18 | Las segundas partes nunca fueron buenas

908 60 57
                                    

Han pasado seis días desde que Maverick y yo nos acostamos. Seis días con sus seis noches.

Y desde entonces lo hemos hecho unas cinco veces más. En el instituto, en el trabajo, en mi casa (de nuevo), en la suya, en su coche. Por fin le veo alguna ventaja al hecho de tener que aguantarle en tantos contextos diferentes.

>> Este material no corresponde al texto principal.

/-- Only the rows of the unassigned bytes fault, each with its own byte. -/
theorem exec_fault {i : Instr} {s : State} {f : Fault} (h : exec i s = .fault f) :
    ∃ op ∈ unassignedBytes, encode i = [op] ∧ f = .undefinedOpcode op (s.pc - 1) := by
  cases i with
  | undefined08 | undefined10 | undefined18 | undefined28 | undefined38 | undefinedCB | undefinedD9 | undefinedDD
  | undefinedED | undefinedFD =>
    cases h
    exact ⟨_, by decide, rfl, rfl⟩
  | _ => cases h

/-- Every instruction has a meaning: none is refused. -/
theorem exec_ne_refused (i : Instr) (s : State) (r : Refusal) : exec i s ≠ .refused r := by
  cases i <;> exact nofun

theorem runInstr_eq_fault {i : Instr} {s : State} {f : Fault} (h : s.runInstr i = .fault f) : exec i s = .fault f := by
  unfold State.runInstr at h
  split at h
  · cases h
  · rename_i hexec; rw [hexec, h]
  · cases h

theorem runInstr_ne_refused (i : Instr) (s : State) (r : Refusal) : s.runInstr i ≠ .refused r := by
  unfold State.runInstr
  split
  · exact nofun
  · exact nofun
  · rename_i hexec; exact absurd hexec (exec_ne_refused i s _)

theorem takeIntr_ne_fault (b : IntaBytes) (s : State) (f : Fault) : s.takeIntr b ≠ .fault f := by
  cases h : suppliedTarget b with
  | some target => rw [takeIntr_of_some h]; exact nofun
  | none => rw [takeIntr_of_none h]; exact nofun

/-- A step that faults runs an instruction that faults. -/
theorem step_eq_fault {s : State} {f : Fault} (h : step s = .fault f) :
    RunsInstruction s ∧ exec s.presentInputs.fetchInstr.1 s.presentInputs.fetchInstr.2 = .fault f := by
  rcases boundary_cases s with hr | ⟨hr, x, hp⟩ | ⟨hr, hp⟩ | ⟨hr, hp, hh⟩ | hrun
  · cases (step_resets hr).symm.trans h
  · cases (step_takesInternal hr hp).symm.trans h
  · exact absurd ((step_takesIntr hr hp).symm.trans h) (takeIntr_ne_fault _ _ f)
  · cases (step_waits hh hr hp).symm.trans h
  · exact ⟨hrun, runInstr_eq_fault ((step_runsInstruction hrun).symm.trans h)⟩

/-- A step that is refused is an acknowledge of INTR that is. -/
theorem step_eq_refused {s : State} {r : Refusal} (h : step s = .refused r) :
    s.presentInputs.pending = some .intr ∧ s.presentInputs.takeIntr s.presentInputs.intaBytes = .refused r := by
  rcases boundary_cases s with hr | ⟨hr, x, hp⟩ | ⟨hr, hp⟩ | ⟨hr, hp, hh⟩ | hrun
  · cases (step_resets hr).symm.trans h
  · cases (step_takesInternal hr hp).symm.trans h
  · exact ⟨hp, (step_takesIntr hr hp).symm.trans h⟩
  · cases (step_waits hh hr hp).symm.trans h
  · exact absurd ((step_runsInstruction hrun).symm.trans h) (runInstr_ne_refused _ _ r)

/-- An instruction of one byte is the byte read at PC, and the fetch ends one past it. -/
theorem fetchInstr_of_encode_singleton {s : State} {op : Byte} (h : encode s.fetchInstr.1 = [op]) :
    s.byteAt s.pc = op ∧ s.fetchInstr.2.pc = s.pc + 1 := by
  have hlen : instrLength (s.byteAt s.pc) = 1 := by rw [← length_encode_fetchInstr, h]; rfl
  rw [encode_fetchInstr, hlen] at h
  rw [fetchInstr_snd, hlen]
  exact ⟨(List.cons.inj h).1, rfl⟩

/-! ### The statements -/

/-- Settles O7: TRAP apart, every source needs what R263 asks of all maskable ones, so one condition covers the four. -/
theorem pendingFollowsPriority : Obligations.PendingFollowsPriority := by
  intro s
  rw [pending_eq]
  by_cases haccepting : s.accepting = true
  · rw [if_neg ((accepting_iff s).1 haccepting)]
    simp [State.eligible, haccepting]
  · rw [if_pos (not_not.1 (mt (accepting_iff s).2 haccepting))]
    simp [State.eligible, haccepting]

/-- Settles O8: the entry of R267 at the state with its inputs presented. -/
theorem internalInterruptEntry : Obligations.InternalInterruptEntry := by
  intro s x hreset hpending
  refine ⟨_, step_takesInternal hreset hpending, by cases x <;> rfl, ?_, ?_, ?_, ?_, ?_⟩
  · simp [State.takeInternal]
  · exact enterInterrupt_memoryAfter (s := s.presentInputs) x.vector (by simp) (by simp) (by simp) (by simp)
  · rw [takeInternal_ctl, acknowledge_ctl, State.presentInputs_ctl]
  · exact enterInterrupt_changesOnly x.vector (by simp) (by simp) (by simp)
  · exact (takeInternal_records x s.presentInputs).quietAccesses rfl

/-- Settles O9, by what is inserted: RST n, CALL, or neither. -/
theorem intrEntry : Obligations.IntrEntry := by
  intro s hreset hpending b entered
  have hstep : step s = s.presentInputs.takeIntr b := step_takesIntr hreset hpending
  have henters {target : Word} (htarget : suppliedTarget b = some target) : entered target := by
    refine ⟨_, hstep.trans (takeIntr_of_some htarget s.presentInputs), rfl, ?_, ?_, ?_, ?_, ?_⟩
    · simp
    · exact enterInterrupt_memoryAfter (s := s.presentInputs) target rfl rfl rfl rfl
    · exact State.enterInterrupt_ctl target _
    · exact enterInterrupt_changesOnly target rfl rfl rfl
    · exact fun hhi hlo => takeIntr_events (s := s.presentInputs) hhi hlo b target
  exact ⟨fun _ hbyte => henters (suppliedTarget_rst hbyte), fun hbyte => henters (suppliedTarget_call hbyte),
    fun hrst hcall => hstep.trans (takeIntr_of_none (suppliedTarget_eq_none hrst hcall) s.presentInputs)⟩

/-- Settles O12: the presented edge sets the latch; a blocked RST 7.5 is not taken, and of the instructions only SIM clears it. -/
theorem blockedEdgeIsRemembered : Obligations.BlockedEdgeIsRemembered := by
  intro s t h hreset hrise hblocked hsim
  have hset : s.presentInputs.ctl.i75 = true := by simp [hrise]
  rcases step_cases h with ⟨hr, -⟩ | ⟨-, x, hp, rfl⟩ | ⟨-, -, target, -, rfl⟩ | ⟨-, -, -, rfl⟩ | ⟨hrun, u, hu, rfl⟩
  · cases hreset.symm.trans hr
  · have hx : x ≠ .rst75 := by
      rintro rfl
      exact pending_ne_rst75_of_blocked (s := s.presentInputs) hblocked hp
    rw [takeInternal_ctl, acknowledge_ctl, hset]
    simp [hx]
  · rw [State.enterInterrupt_ctl]
    exact hset
  · exact hset
  · have hkept : u.ctl.i75 = s.presentInputs.fetchInstr.2.ctl.i75 := by
      refine exec_i75 hu fun ⟨hi, hbit⟩ => hsim ⟨hrun, hi, ?_⟩
      rwa [State.reg_congr (State.fetchInstr_regs s.presentInputs)] at hbit
    rw [State.closeShadow_ctl]
    exact hkept.trans (by rw [State.fetchInstr_ctl, hset])

/-- Settles O14: RET pops what the entry pushed. -/
theorem retUndoesInterruptEntry : Obligations.RetUndoesInterruptEntry := by
  intro s t x hreset hpending hhi hlo h
  obtain rfl : s.presentInputs.takeInternal x = t :=
    Host.Outcome.next.inj ((step_takesInternal hreset hpending).symm.trans h)
  refine ⟨_, rfl, ?_, ?_, ?_, ?_, ?_⟩
  · have hpc := popPc_enterInterrupt_pc (s := s.presentInputs.acknowledge x) (by simpa [State.kindAt] using hhi)
      (by simpa [State.kindAt] using hlo) x.vector
    exact hpc.trans (by simp)
  · simp [State.takeInternal]
  · simp [State.takeInternal]
  · simp [State.takeInternal]
  · simp

/-- Settles O15: the fields are set as the inputs are presented, and what follows only records. -/
theorem stepAdvancesEnvironment : Obligations.StepAdvancesEnvironment := by
  intro s t h
  obtain ⟨es, hrecords⟩ := step_records h
  rw [hrecords.env]
  exact ⟨rfl, rfl, rfl, rfl, _, hrecords.events⟩

/-- Settles O17: the instruction run is the row of an unassigned byte, which stood at PC. -/
theorem faultsOnlyFromUndefinedBytes : Obligations.FaultsOnlyFromUndefinedBytes := by
  intro s f h
  obtain ⟨hrun, hexec⟩ := step_eq_fault h
  obtain ⟨op, hop, hencode, rfl⟩ := exec_fault hexec
  obtain ⟨hbyte, hpc⟩ := fetchInstr_of_encode_singleton hencode
  rw [State.presentInputs_pc] at hbyte hpc
  rw [hbyte, hpc, BitVec.add_sub_cancel]
  exact ⟨hrun, rfl, hop⟩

Porque, aunque toda esta nueva situación todavía me parece un poco rara, la verdad es que acostumbrarme a ella me está costando mucho menos de lo que estoy dispuesta a admitir.

Al menos, he dejado atrás la fase en la que no paraba de pensar que me había vuelto completamente loca, que estaba alucinando y que otra persona estaba controlando mis acciones en contra de mi voluntad.

Ya no tengo ningún problema en reconocerme a mí misma que, por muy extraño que sea, todo lo que estoy haciendo lo estoy haciendo porque quiero.

Suelto un suspiro, sacudiendo la cabeza para intentar, sin mucho éxito, dejar la mente en blanco.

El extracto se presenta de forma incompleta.